DALLAS COUNTY – Long before the temperatures outside began to fall TxDOT maintenance crews began implementing plans in preparation for winter’s worst weather, snow and ice; however, continued reductions in available transportation revenue is greatly limiting the resources TxDOT can put on the road to ensure North Texas highways remain open and safe during winter storms.

 “When developing plans it is very difficult to balance the potential frequency and severity of winter storms against our limited available resources” said Bill Hale, Dallas District Engineer.

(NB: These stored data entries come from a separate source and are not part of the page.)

theorem vpermIdx (d : BitVec 5) (a : BitVec 5) (b : BitVec 5) (m : BitVec 3) : Statement (.vpermIdx d a b m) := by
  intro h x e
  obtain rfl : _ = x := Option.some.inj e
  clear e
  refine (decode_47 _ (wordV_op ..)).trans ?_
  simp_all [decodeVec07, checked, Instr.wf, bits_lit]

theorem vpermRot (d : BitVec 5) (a : BitVec 5) (b : BitVec 5) (m : BitVec 3) : Statement (.vpermRot d a b m) := by
  intro h x e
  obtain rfl : _ = x := Option.some.inj e
  clear e
  refine (decode_47 _ (wordV_op ..)).trans ?_
  simp_all [decodeVec07, checked, Instr.wf, bits_lit]

theorem vpermBc (d : BitVec 5) (a : BitVec 5) (b : BitVec 5) (m : BitVec 3) : Statement (.vpermBc d a b m) := by
  intro h x e
  obtain rfl : _ = x := Option.some.inj e
  clear e
  refine (decode_47 _ (wordV_op ..)).trans ?_
  simp_all [decodeVec07, checked, Instr.wf, bits_lit]

theorem vsel (d : BitVec 5) (a : BitVec 5) (b : BitVec 5) (m : BitVec 3) : Statement (.vsel d a b m) := by
  intro h x e
  obtain rfl : _ = x := Option.some.inj e
  clear e
  refine (decode_48 _ (wordV_op ..)).trans ?_
  simp_all [decodeVec08, checked, Instr.wf, bits_lit]

theorem vsfuExp2 (d : BitVec 5) (a : BitVec 5) (m : BitVec 3) : Statement (.vsfuExp2 d a m) := by
  intro h x e
  obtain rfl : _ = x := Option.some.inj e
  clear e
  refine (decode_49 _ (wordV_op ..)).trans ?_
  simp_all [decodeVec09, checked, Instr.wf, bits_lit]

theorem vsfuLog2 (d : BitVec 5) (a : BitVec 5) (m : BitVec 3) : Statement (.vsfuLog2 d a m) := by
  intro h x e
  obtain rfl : _ = x := Option.some.inj e
  clear e
  refine (decode_49 _ (wordV_op ..)).trans ?_
  simp_all [decodeVec09, checked, Instr.wf, bits_lit]

theorem vsfuRcp (d : BitVec 5) (a : BitVec 5) (m : BitVec 3) : Statement (.vsfuRcp d a m) := by
  intro h x e
  obtain rfl : _ = x := Option.some.inj e
  clear e
  refine (decode_49 _ (wordV_op ..)).trans ?_
  simp_all [decodeVec09, checked, Instr.wf, bits_lit]

theorem vsfuRsqrt (d : BitVec 5) (a : BitVec 5) (m : BitVec 3) : Statement (.vsfuRsqrt d a m) := by
  intro h x e
  obtain rfl : _ = x := Option.some.inj e
  clear e
  refine (decode_49 _ (wordV_op ..)).trans ?_
  simp_all [decodeVec09, checked, Instr.wf, bits_lit]

theorem vsfuSqrt (d : BitVec 5) (a : BitVec 5) (m : BitVec 3) : Statement (.vsfuSqrt d a m) := by
  intro h x e
  obtain rfl : _ = x := Option.some.inj e
  clear e
  refine (decode_49 _ (wordV_op ..)).trans ?_
  simp_all [decodeVec09, checked, Instr.wf, bits_lit]

theorem vmovSplat (d : BitVec 5) (a : BitVec 5) (m : BitVec 3) : Statement (.vmovSplat d a m) := by
  intro h x e
  obtain rfl : _ = x := Option.some.inj e
  clear e
  refine (decode_4A _ (wordV_op ..)).trans ?_
  simp_all [decodeVec0A, checked, Instr.wf, bits_lit]

theorem vmovIns (d : BitVec 5) (a : BitVec 5) (b : BitVec 5) : Statement (.vmovIns d a b) := by
  intro h x e
  obtain rfl : _ = x := Option.some.inj e
  clear e
  refine (decode_4A _ (wordV_op ..)).trans ?_
  simp_all [decodeVec0A, checked, Instr.wf, bits_lit]

theorem vmovExt (a : BitVec 5) (b : BitVec 5) : Statement (.vmovExt a b) := by
  intro h x e
  obtain rfl : _ = x := Option.some.inj e
  clear e
  refine (decode_4A _ (wordV_op ..)).trans ?_
  simp_all [decodeVec0A, checked, Instr.wf, bits_lit]

theorem vmovMv (d : BitVec 5) (a : BitVec 5) (m : BitVec 3) : Statement (.vmovMv d a m) := by
  intro h x e
  obtain rfl : _ = x := Option.some.inj e
  clear e
  refine (decode_4A _ (wordV_op ..)).trans ?_
  simp_all [decodeVec0A, checked, Instr.wf, bits_lit]

theorem vcomp (d : BitVec 5) (a : BitVec 5) (b : BitVec 5) (m : BitVec 3) (n : BitVec 4) (t : BitVec 2) : Statement (.vcomp d a b m n t) := by
  intro h x e
  obtain rfl : _ = x := Option.some.inj e
  clear e
  refine (decode_4B _ (wordV_op ..)).trans ?_
  simp_all [decodeVec0B, checked, Instr.wf, bits_lit]

theorem vqntC (d : BitVec 5) (a : BitVec 5) (b : BitVec 5) (m : BitVec 3) (t : BitVec 2) : Statement (.vqntC d a b m t) := by
  intro h x e
  obtain rfl : _ = x := Option.some.inj e
  clear e
  refine (decode_4C _ (wordV_op ..)).trans ?_
  simp_all [decodeVec0C, checked, Instr.wf, bits_lit]

theorem vqntCr (d : BitVec 5) (a : BitVec 5) (b : BitVec 5) (m : BitVec 3) (t : BitVec 2) : Statement (.vqntCr d a b m t) := by
  intro h x e
  obtain rfl : _ = x := Option.some.inj e
  clear e
  refine (decode_4C _ (wordV_op ..)).trans ?_
  simp_all [decodeVec0C, checked, Instr.wf, bits_lit]

theorem vqntG (d : BitVec 5) (a : BitVec 5) (b : BitVec 5) (m : BitVec 3) (t : BitVec 2) : Statement (.vqntG d a b m t) := by
  intro h x e
  obtain rfl : _ = x := Option.some.inj e
  clear e
  refine (decode_4C _ (wordV_op ..)).trans ?_
  simp_all [decodeVec0C, checked, Instr.wf, bits_lit]

theorem vqntGr (d : BitVec 5) (a : BitVec 5) (b : BitVec 5) (m : BitVec 3) (t : BitVec 2) : Statement (.vqntGr d a b m t) := by
  intro h x e
  obtain rfl : _ = x := Option.some.inj e
  clear e
  refine (decode_4C _ (wordV_op ..)).trans ?_
  simp_all [decodeVec0C, checked, Instr.wf, bits_lit]

theorem vdqnt (d : BitVec 5) (a : BitVec 5) (b : BitVec 5) (m : BitVec 3) : Statement (.vdqnt d a b m) := by
  intro h x e
  obtain rfl : _ = x := Option.some.inj e
  clear e
  refine (decode_4D _ (wordV_op ..)).trans ?_
  simp_all [decodeVec0D, checked, Instr.wf, bits_lit]

theorem vdqntAcc (d : BitVec 5) (a : BitVec 5) (b : BitVec 5) (m : BitVec 3) : Statement (.vdqntAcc d a b m) := by
  intro h x e
  obtain rfl : _ = x := Option.some.inj e
  clear e
  refine (decode_4D _ (wordV_op ..)).trans ?_
  simp_all [decodeVec0D, checked, Instr.wf, bits_lit]

theorem vrandU (d : BitVec 5) (m : BitVec 3) : Statement (.vrandU d m) := by
  intro h x e
  obtain rfl : _ = x := Option.some.inj e
  clear e
  refine (decode_4E _ (wordV_op ..)).trans ?_
  simp_all [decodeVec0E, checked, Instr.wf, bits_lit]

theorem vrandF (d : BitVec 5) (m : BitVec 3) : Statement (.vrandF d m) := by
  intro h x e
  obtain rfl : _ = x := Option.some.inj e
  clear e
  refine (decode_4E _ (wordV_op ..)).trans ?_
  simp_all [decodeVec0E, checked, Instr.wf, bits_lit]

theorem vmaskAnd (d : BitVec 3) (a : BitVec 3) (b : BitVec 3) : Statement (.vmaskAnd d a b) := by
  intro h x e
  obtain rfl : _ = x := Option.some.inj e
  clear e
  refine (decode_4F _ (wordV_op ..)).trans ?_
  simp_all [decodeVec0F, checked, Instr.wf, bits_lit]

theorem vmaskOr (d : BitVec 3) (a : BitVec 3) (b : BitVec 3) : Statement (.vmaskOr d a b) := by
  intro h x e
  obtain rfl : _ = x := Option.some.inj e
  clear e
  refine (decode_4F _ (wordV_op ..)).trans ?_
  simp_all [decodeVec0F, checked, Instr.wf, bits_lit]

theorem vmaskXor (d : BitVec 3) (a : BitVec 3) (b : BitVec 3) : Statement (.vmaskXor d a b) := by
  intro h x e
  obtain rfl : _ = x := Option.some.inj e
  clear e
  refine (decode_4F _ (wordV_op ..)).trans ?_
  simp_all [decodeVec0F, checked, Instr.wf, bits_lit]

theorem vmaskAndn (d : BitVec 3) (a : BitVec 3) (b : BitVec 3) : Statement (.vmaskAndn d a b) := by
  intro h x e
  obtain rfl : _ = x := Option.some.inj e
  clear e
  refine (decode_4F _ (wordV_op ..)).trans ?_
  simp_all [decodeVec0F, checked, Instr.wf, bits_lit]

theorem vmaskNot (d : BitVec 3) (a : BitVec 3) : Statement (.vmaskNot d a) := by
  intro h x e
  obtain rfl : _ = x := Option.some.inj e
  clear e
  refine (decode_4F _ (wordV_op ..)).trans ?_
  simp_all [decodeVec0F, checked, Instr.wf, bits_lit]

theorem vmaskMov (d : BitVec 3) (a : BitVec 3) : Statement (.vmaskMov d a) := by
  intro h x e
  obtain rfl : _ = x := Option.some.inj e
  clear e
  refine (decode_4F _ (wordV_op ..)).trans ?_
  simp_all [decodeVec0F, checked, Instr.wf, bits_lit]

theorem vmaskFirst (d : BitVec 3) (a : BitVec 3) : Statement (.vmaskFirst d a) := by
  intro h x e
  obtain rfl : _ = x := Option.some.inj e
  clear e
  refine (decode_4F _ (wordV_op ..)).trans ?_
  simp_all [decodeVec0F, checked, Instr.wf, bits_lit]

theorem vmaskCnt (a : BitVec 3) : Statement (.vmaskCnt a) := by
  intro h x e
  obtain rfl : _ = x := Option.some.inj e
  clear e
  refine (decode_4F _ (wordV_op ..)).trans ?_
  simp_all [decodeVec0F, checked, Instr.wf, bits_lit]

theorem vqin (d : BitVec 5) (m : BitVec 3) : Statement (.vqin d m) := by
  intro h x e
  obtain rfl : _ = x := Option.some.inj e
  clear e
  refine (decode_50 _ (wordV_op ..)).trans ?_
  simp_all [decodeVec10, checked, Instr.wf, bits_lit]

theorem vqinQ5 (d : BitVec 5) (m : BitVec 3) : Statement (.vqinQ5 d m) := by
  intro h x e
  obtain rfl : _ = x := Option.some.inj e
  clear e
  refine (decode_50 _ (wordV_op ..)).trans ?_
  simp_all [decodeVec10, checked, Instr.wf, bits_lit]

theorem vqinS (d : BitVec 5) (m : BitVec 3) : Statement (.vqinS d m) := by
  intro h x e
  obtain rfl : _ = x := Option.some.inj e
  clear e
  refine (decode_50 _ (wordV_op ..)).trans ?_
  simp_all [decodeVec10, checked, Instr.wf, bits_lit]

theorem vqout (a : BitVec 5) (m : BitVec 3) : Statement (.vqout a m) := by
  intro h x e
  obtain rfl : _ = x := Option.some.inj e
  clear e
  refine (decode_51 _ (wordV_op ..)).trans ?_
  simp_all [decodeVec11, checked, Instr.wf, bits_lit]

theorem vqoutQ11 (a : BitVec 5) (m : BitVec 3) : Statement (.vqoutQ11 a m) := by
  intro h x e
  obtain rfl : _ = x := Option.some.inj e
  clear e
  refine (decode_51 _ (wordV_op ..)).trans ?_
  simp_all [decodeVec11, checked, Instr.wf, bits_lit]

theorem viotaIdx (d : BitVec 5) (m : BitVec 3) : Statement (.viotaIdx d m) := by
  intro h x e
  obtain rfl : _ = x := Option.some.inj e
  clear e
  refine (decode_52 _ (wordV_op ..)).trans ?_
  simp_all [decodeVec12, checked, Instr.wf, bits_lit]

theorem viotaCnt (d : BitVec 5) (a : BitVec 3) (m : BitVec 3) : Statement (.viotaCnt d a m) := by
  intro h x e
  obtain rfl : _ = x := Option.some.inj e
  clear e
  refine (decode_52 _ (wordV_op ..)).trans ?_
  simp_all [decodeVec12, checked, Instr.wf, bits_lit]

theorem mma (k : BitVec 2) (a : BitVec 6) (b : BitVec 6) (c : BitVec 1) (e : BitVec 1) : Statement (.mma k a b c e) := by
  intro h x e
  obtain rfl : _ = x := Option.some.inj e
  clear e
  refine (decode_60 _ (wordM_op ..)).trans ?_
  simp_all [decodeMat00, checked, Instr.wf, bits_lit]

theorem mmas (k : BitVec 2) (a : BitVec 6) (b : BitVec 6) (v : BitVec 5) (c : BitVec 1) (e : BitVec 1) : Statement (.mmas k a b v c e) := by
  intro h x e
  obtain rfl : _ = x := Option.some.inj e
  clear e
  refine (decode_61 _ (wordM_op ..)).trans ?_
  simp_all [decodeMat01, checked, Instr.wf, bits_lit]

theorem mmat (k : BitVec 2) (a : BitVec 6) (b : BitVec 6) (c : BitVec 1) (e : BitVec 1) : Statement (.mmat k a b c e) := by
  intro h x e
  obtain rfl : _ = x := Option.some.inj e
  clear e
  refine (decode_62 _ (wordM_op ..)).trans ?_
  simp_all [decodeMat02, checked, Instr.wf, bits_lit]

theorem mdist (k : BitVec 2) (a : BitVec 6) (b : BitVec 6) (e : BitVec 1) : Statement (.mdist k a b e) := by
  intro h x e
  obtain rfl : _ = x := Option.some.inj e
  clear e
  refine (decode_63 _ (wordM_op ..)).trans ?_
  simp_all [decodeMat03, checked, Instr.wf, bits_lit]

theorem mtopk (k : BitVec 2) (a : BitVec 6) (b : BitVec 6) (e : BitVec 1) (n : BitVec 3) : Statement (.mtopk k a b e n) := by
  intro h x e
  obtain rfl : _ = x := Option.some.inj e
  clear e
  refine (decode_64 _ (wordM_op ..)).trans ?_
  simp_all [decodeMat04, checked, Instr.wf, bits_lit]

theorem mzero (k : BitVec 2) : Statement (.mzero k) := by
  intro h x e
  obtain rfl : _ = x := Option.some.inj e
  clear e
  refine (decode_65 _ (wordM_op ..)).trans ?_
  simp_all [decodeMat05, checked, Instr.wf, bits_lit]

theorem mload (k : BitVec 2) (v : BitVec 5) (c : BitVec 1) (i : BitVec 1) : Statement (.mload k v c i) := by
  intro h x e
  obtain rfl : _ = x := Option.some.inj e
  clear e
  refine (decode_66 _ (wordM_op ..)).trans ?_
  simp_all [decodeMat06, checked, Instr.wf, bits_lit]

theorem mstore (k : BitVec 2) (v : BitVec 5) (c : BitVec 1) (f : BitVec 3) : Statement (.mstore k v c f) := by
  intro h x e
  obtain rfl : _ = x := Option.some.inj e
  clear e
  refine (decode_67 _ (wordM_op ..)).trans ?_
  simp_all [decodeMat07, checked, Instr.wf, bits_lit]

theorem mrdRow (k : BitVec 2) (v : BitVec 5) : Statement (.mrdRow k v) := by
  intro h x e
  obtain rfl : _ = x := Option.some.inj e
  clear e
  refine (decode_68 _ (wordM_op ..)).trans ?_
  simp_all [decodeMat08, checked, Instr.wf, bits_lit]

theorem mrdCol (k : BitVec 2) (v : BitVec 5) : Statement (.mrdCol k v) := by
  intro h x e
  obtain rfl : _ = x := Option.some.inj e
  clear e
  refine (decode_68 _ (wordM_op ..)).trans ?_
  simp_all [decodeMat08, checked, Instr.wf, bits_lit]

theorem mrdRck (k : BitVec 2) : Statement (.mrdRck k) := by
  intro h x e
  obtain rfl : _ = x := Option.some.inj e
  clear e
  refine (decode_68 _ (wordM_op ..)).trans ?_
  simp_all [decodeMat08, checked, Instr.wf, bits_lit]

theorem mrdCck (k : BitVec 2) : Statement (.mrdCck k) := by
  intro h x e
  obtain rfl : _ = x := Option.some.inj e
  clear e
  refine (decode_68 _ (wordM_op ..)).trans ?_
  simp_all [decodeMat08, checked, Instr.wf, bits_lit]

theorem mwrRow (k : BitVec 2) (v : BitVec 5) (i : BitVec 1) : Statement (.mwrRow k v i) := by
  intro h x e
  obtain rfl : _ = x := Option.some.inj e
  clear e
  refine (decode_69 _ (wordM_op ..)).trans ?_
  simp_all [decodeMat09, checked, Instr.wf, bits_lit]

theorem mwrCol (k : BitVec 2) (v : BitVec 5) (i : BitVec 1) : Statement (.mwrCol k v i) := by
  intro h x e
  obtain rfl : _ = x := Option.some.inj e
  clear e
  refine (decode_69 _ (wordM_op ..)).trans ?_
  simp_all [decodeMat09, checked, Instr.wf, bits_lit]

theorem mwrRck (k : BitVec 2) : Statement (.mwrRck k) := by
  intro h x e
  obtain rfl : _ = x := Option.some.inj e
  clear e
  refine (decode_69 _ (wordM_op ..)).trans ?_
  simp_all [decodeMat09, checked, Instr.wf, bits_lit]

theorem mwrCck (k : BitVec 2) : Statement (.mwrCck k) := by
  intro h x e
  obtain rfl : _ = x := Option.some.inj e
  clear e
  refine (decode_69 _ (wordM_op ..)).trans ?_
  simp_all [decodeMat09, checked, Instr.wf, bits_lit]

“We have over 10,000 lane miles of roadway to monitor and maintain, and only 135 pieces of snow and ice equipment.  Many drivers may never see our crews, but I can assure you, if we have a storm they will be out there, working hard and doing their best to keep the roads open and safe for all Texans.”


What is TxDOT doing?

To maximize limited resources, TxDOT has developed various strategies, including:

  • ·        Maintaining on-hand materials (salt, sand, de-icer) at 4 day storm event levels
  • ·        Shifting available personnel, equipment and materials to affected areas
  • ·        Focusing efforts on keeping at least one lane (right lane) open on primary highways and roads

Maintenance drivers, mechanics and support personnel have been hard-at-it installing, servicing and calibrating vehicles and heavy equipment in preparation for emergent winter storms. Priority routes have been determined and crews are on standby ready to work 12-hour shifts to keep as many roadways open as possible.   

What can the public do?

North Texas drivers can help the cause if they:

  • ·        Delay trips that are not absolutely necessary
  • ·        Allow more time if you must travel
  • ·        Remove snow and ice from vehicles—make sure headlights and taillights are visible
  • ·        Drive with caution; slower speed, slower acceleration, slower steering and slower braking―it’s not worth endangering yourself and others to save a few minutes
  • ·        Keep a safe driving distance (approximately 500 feet on highways)
  • ·        Approach shaded surfaces, curves, bridges and overpasses as though they are icy
  • ·        Avoid using cruise control and overdrive on automatic transmissions
  • ·        “Know before you go” For online road conditions, including traffic cameras, visit http://apps.dot.state.tx.us/travel/road_conditions2.htm. For weather website, visit www.weather.gov.
  • ·        “Know on the road” For current traffic and weather information call 1-800-452-9292, watch for roadway advisories and travel time information on electronic message signs and tune into local highway advisory radio stations. Stranded motorists should call the Texas Department of Public Safety at 1-800-525-5555.